The Truth of the Work Itself
Porter’s Weekly Reflection 11-16-16
I feel as if I am in this movie that switched plots in the middle and went from comedy to mayhem. I want to leave but I can’t, and I can’t make the plot get back to what I want to see.
It feels as if we as a people must find the place between high emotion and indifference. On the one hand the unfolding of the election has to play its way out, and we won’t know what it means until the unfolding is at least more clear if not complete. On the other, as citizens we are called to be concerned about the well-being of the Republic and have a civic duty to voice our concerns.
But the truth is we cannot make time go any faster, nor can we see the future with certainty before it comes.
So, two thoughts come to me from Thomas Merton.
First, in the midst of the 1960’s Merton wrote often about the wrongness of the Vietnam War and the injustice of limiting the rights of African Americans. His friends begged him to leave his monastery and come protest in the South and in Washington, but he said he should stay in the monastery because, “There needs to be one sane person left.”
The second is a passage from a letter Merton wrote to a young man named James Forrest:
“When you are doing the sort of work you have taken on, essentially an apostolic work, you may have to face the fact that your work will be apparently worthless and even achieve no result at all, if not perhaps results opposite to what you expect.
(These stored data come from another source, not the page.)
-- ==== Sys2Proof/Machine/Life.lean ====
section
/-! DEFINITION. Machine/Life.lean: entry to VAULT.START, a failed start, entry to VAULT.HOLD and the vestibule (R23, R35, R405, R484 to R488, R493 to R501). -/
namespace Sys2Proof.Machine

def onBoot (c : Ctl) (f : Boot → Boot) : Ctl := { c with boot := f c.boot }
def onVlt (c : Ctl) (f : Vlt → Vlt) : Ctl := { c with vlt := f c.vlt }
def onPair (c : Ctl) (f : Pair → Pair) : Ctl := { c with pair := f c.pair }
def onTwin (c : Ctl) (f : Twin → Twin) : Ctl := { c with twin := f c.twin }

/-- Every head's link goes down and its IDE keys are lost (R53, R130, R496). -/
def headsDown (c : Ctl) : Ctl :=
  let c := domStop c ((List.range 16).map (· + 0x20))
  let c := (List.range 16).foldl (fun c h => if (headAt c h).linkUp then emit c (.headLink h false) else c) c
  { c with heads := c.heads.map (fun x => { x with linkUp := false, rate := 0, width := 0, ideMem := IdeStr.reset, ideIo := IdeStr.reset, memActive := 0, gpf := [] }) }

/-- Every twin link falls silent. -/
def twinOff (c : Ctl) : Ctl :=
  let c := domStop c ((List.range 4).map (· + 0x30))
  let c := (List.range 4).foldl (fun c k => if (linkAt c k).state == .active then emit c (.link k true) else c) c
  onTwin c (fun t => { Twin.reset with
    side := t.side, pairId := t.pairId, wMir := t.wMir, wReq := t.wReq, wBlk := t.wBlk, serLimit := t.serLimit
    links := t.links.map (fun x => { TLink.reset with enabled := x.enabled, media := x.media }) })

/-- The directory SRAM and the vault channels are off (R23). -/
def halfOff (c : Ctl) : Ctl :=
  let c := domStop c ((List.range 9).map (· + 0x10))
  { c with
    gals := c.gals.map (fun g => { g with dir := [], inFlight := [], doze := false, frame := 3 })
    halls := c.halls.map (fun x => (x.1, { x.2 with warm := [], swept := 0 }))
    vlt := c.vlt.off
    reqs := [], snoops := [], releases := [] }

/-- VAULT.HOLD is entered: heads, twin links, directory and vault are off and DRAM is in self-refresh (R23). -/
def holdEntry (c : Ctl) (code ini : Nat) : Ctl :=
  let c := holdAbort c 4
  transition (halfOff (twinOff (headsDown (onGlb c (fun g => { g with promoting := false }))))) .hold code ini

/-- Every start lifts the fences of heads, LDs, gallery memories, ring engines and links (R405); a link's generation follows its
steering instead (R396). -/
def startLift (c : Ctl) : Ctl := (List.range 0x24).foldl (fun c u => liftFence c u (u < 0x20)) c

/-- A condition that still holds raises again at a start (R393). -/
def startRaise (c : Ctl) : Ctl :=
  c.fcu.src.foldl (fun c x => if x.2.condition then raiseF c x.1 x.2.lastKind else c) c

/-- A warm reset after a fault in the collector reloads its class table and clears log and capture (R414). -/
def fcuRecover (c : Ctl) : Ctl :=
  if c.fcu.self then
    { c with fcu := { c.fcu with self := false, selfCause := 0, cls := [], log := [], next := 0, captured := none, captureMore := false } }
  else c

/-- What a start keeps of a gallery that may pass the warm checks: its dirty table (R501). -/
def Gal.warmKeep (g : Gal) : Gal := { Gal.reset with dirty := g.dirty }

/-- What a start keeps of a channel that may pass the warm checks: its training and its marks; GAL_DCH_ECC clears (R501). -/
def Dch.warmKeep (x : Dch) : Dch := { x with ce := 0, ue := 0, ueTimes := [], lastRank := 0, lastSub := 0, lastDev := 0 }

/-- The registers at an entry to VAULT.START (R35, R442, R486, R501): a cold start powers everything up anew, a warm reset keeps what a
warm gallery may keep until its token is checked. -/
def startRegs (c : Ctl) (warm : Bool) : Ctl :=
  let old := c
  let c := if warm && c.alc.faulted then alcRecover c else c
  let c := ringBump (ringPut c 0 (Nat.min 7 (ringValue c 0 + 1))) 3
  let c := if warm then coreStop (headsDown c) else coreOff c
  let c := if warm then
      { c with gals := old.gals.map Gal.warmKeep, dchs := old.dchs.map Dch.warmKeep, halls := old.halls.map (fun x => (x.1, x.2.off)),
               pair := { c.pair with changed := old.pair.changed, stale := old.pair.stale, staleGot := old.pair.staleGot, full := old.pair.full, soloOps := old.pair.soloOps } }
    else c
  let t := now c
  let c := { c with rst := if warm then { c.rst with warmResets := (c.rst.warmResets + 1) % 2 ^ 16, lastKind := 3, time := t }
                           else { c.rst with coldStarts := (c.rst.coldStarts + 1) % 2 ^ 16, lastKind := 2, time := t } }
  let c := onRtc c (fun r => { r with adjusted := false })
  let c := onBoot c (fun b => { b with
    locked := false, phase := .none, stage := if warm then .stage0 else .stage1, warm := warm, pairWaitOver := false, fallback := false, fbProg := none
    vaonMv := 0, xEntry := 0xFF, xDummy := 8, xDdr := false, xMhz := 25 })
  let c := onSvr c (fun s => { s with startTime := t, warmGals := [], failGals := [], lostRisers := [], reported := [], skipParts := [], flightCut := none })
  let c := startRaise (startLift (fcuRecover c))
  if c.hold.inForce.isNone && c.hold.phase == .idle then onHold c (fun h => { h with deferred := true }) else c

/-- Entry to VAULT.START. DRAM that lost power holds nothing (R266); a warm reset keeps it until the token is checked (R277). -/
def startEntry (d : Dev) (warm : Bool) : Dev :=
  { ctl := startRegs d.ctl warm, mem := if warm then d.mem else { d.mem with dram := [], poison := [] } }

/-- VAULT.VESTIBULE is entered: only the Steward, the endpoint and the flash controller run above the always-on domain (R23, R488). -/
def vestibuleEntry (c : Ctl) (ini : Nat) : Ctl :=
  let c := headsDown (twinOff (holdAbort c 4))
  let c := coreOff (seqStop (transition (domStop c unitDoms) .vestibule 0x13 ini))
  onBoot c (fun b => { b with stage := .vestibule, phase := .none })

/-- A start fails (R487, R488): its cause is recorded and a warm reset or the vestibule follows. -/
def startFailOp (d : Dev) (cause : Nat) : Dev :=
  let c := d.ctl
  let slot := if c.boot.runSlot == 1 then c.boot.slotA else c.boot.slotB
  let c := onBoot c (fun b => { b with cause := cause, failTime := now c, lastFailed := true, failedSlot := b.runSlot,
                                       failedVersion := if b.runSlot == 0 then 0 else slot.version })
  let c := raiseAt c 0x2DD 0 cause 0xFF 0
  if bootCount c ≥ c.img.bootLimit then { ctl := vestibuleEntry c 0xFF, mem := { d.mem with dram := [], poison := [] } }
  else startEntry { d with ctl := transition (seqStop (tokenDrop (holdAbort c 4))) .start 0x12 0xFF } true

/-- UP ends on its completion instruction (R32, R357, R363, R461): from STANDBY the device enters VAULT.START, in a warm reset the start
goes on; with the 100 MHz reference absent the start fails. -/
def upEnd (d : Dev) : Dev :=
  let c := d.ctl
  let d := if c.glb.mode == .standby then startEntry { d with ctl := transition (seqStop c) .start 0x03 0xFF } false
    else { d with ctl := onBoot (seqStop c) (fun b => { b with stage := .stage1 }) }
  if d.ctl.clk.ref100 then d else startFailOp d 0x31

end Sys2Proof.Machine
end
As you get used to this idea you start more and more to concentrate not on the results but on the value, the rightness, the truth of the work itself. And there too a great deal has to be gone through, as gradually you struggle less and less for an idea and more and more for specific people. The range tends to narrow down, but it gets much more real. In the end, as you yourself mention in passing, it is the reality of personal relationships that saves everything.
The great thing after all is to live, not to pour out your life in the service of a myth: and we turn the best things into myths. If you can get free from the domination of causes and just serve Christ’s truth, you will be able to do more and will be less crushed by the invincible disappointments….” (in Thomas Merton: The Hidden Ground of Love, pp. 294-297)
It’s not that we ignore what is going on in our country nor that we acquiesce to everything the President Elect decides. This is not a call for passivity but for perspective.
What is the truth that Christ is calling us to serve and how are we doing that by our thoughts and actions in this moment? Are we demonstrating a counter balance to the unfairness, prejudice, bigotry, selfishness, and violence we see in our country by our daily actions and our thoughts/emotions? To borrow from Gandhi, are we the change we hope to see in the world?
It’s a waste of time to rail against Donald Trump or any other loud voice in a loud voice. It doesn’t mean we need to roll over, but it does mean as Christians we are called to show what The Way looks like by who we are and what we do. We do need to speak in the public square but speak in a way that always invites all of us to conversion. God is still working God’s purpose out.
In this transition, let’s focus on serving Christ’s truth in how we act, in what we say, and in our confidence that God is still in control. Let’s make sure that there is at least one sane person left.
During this space in which the future seems less clear than in the past, let us concentrate on the value, the rightness, the truth of the work itself and remember that the reality of personal relationships that saves everything.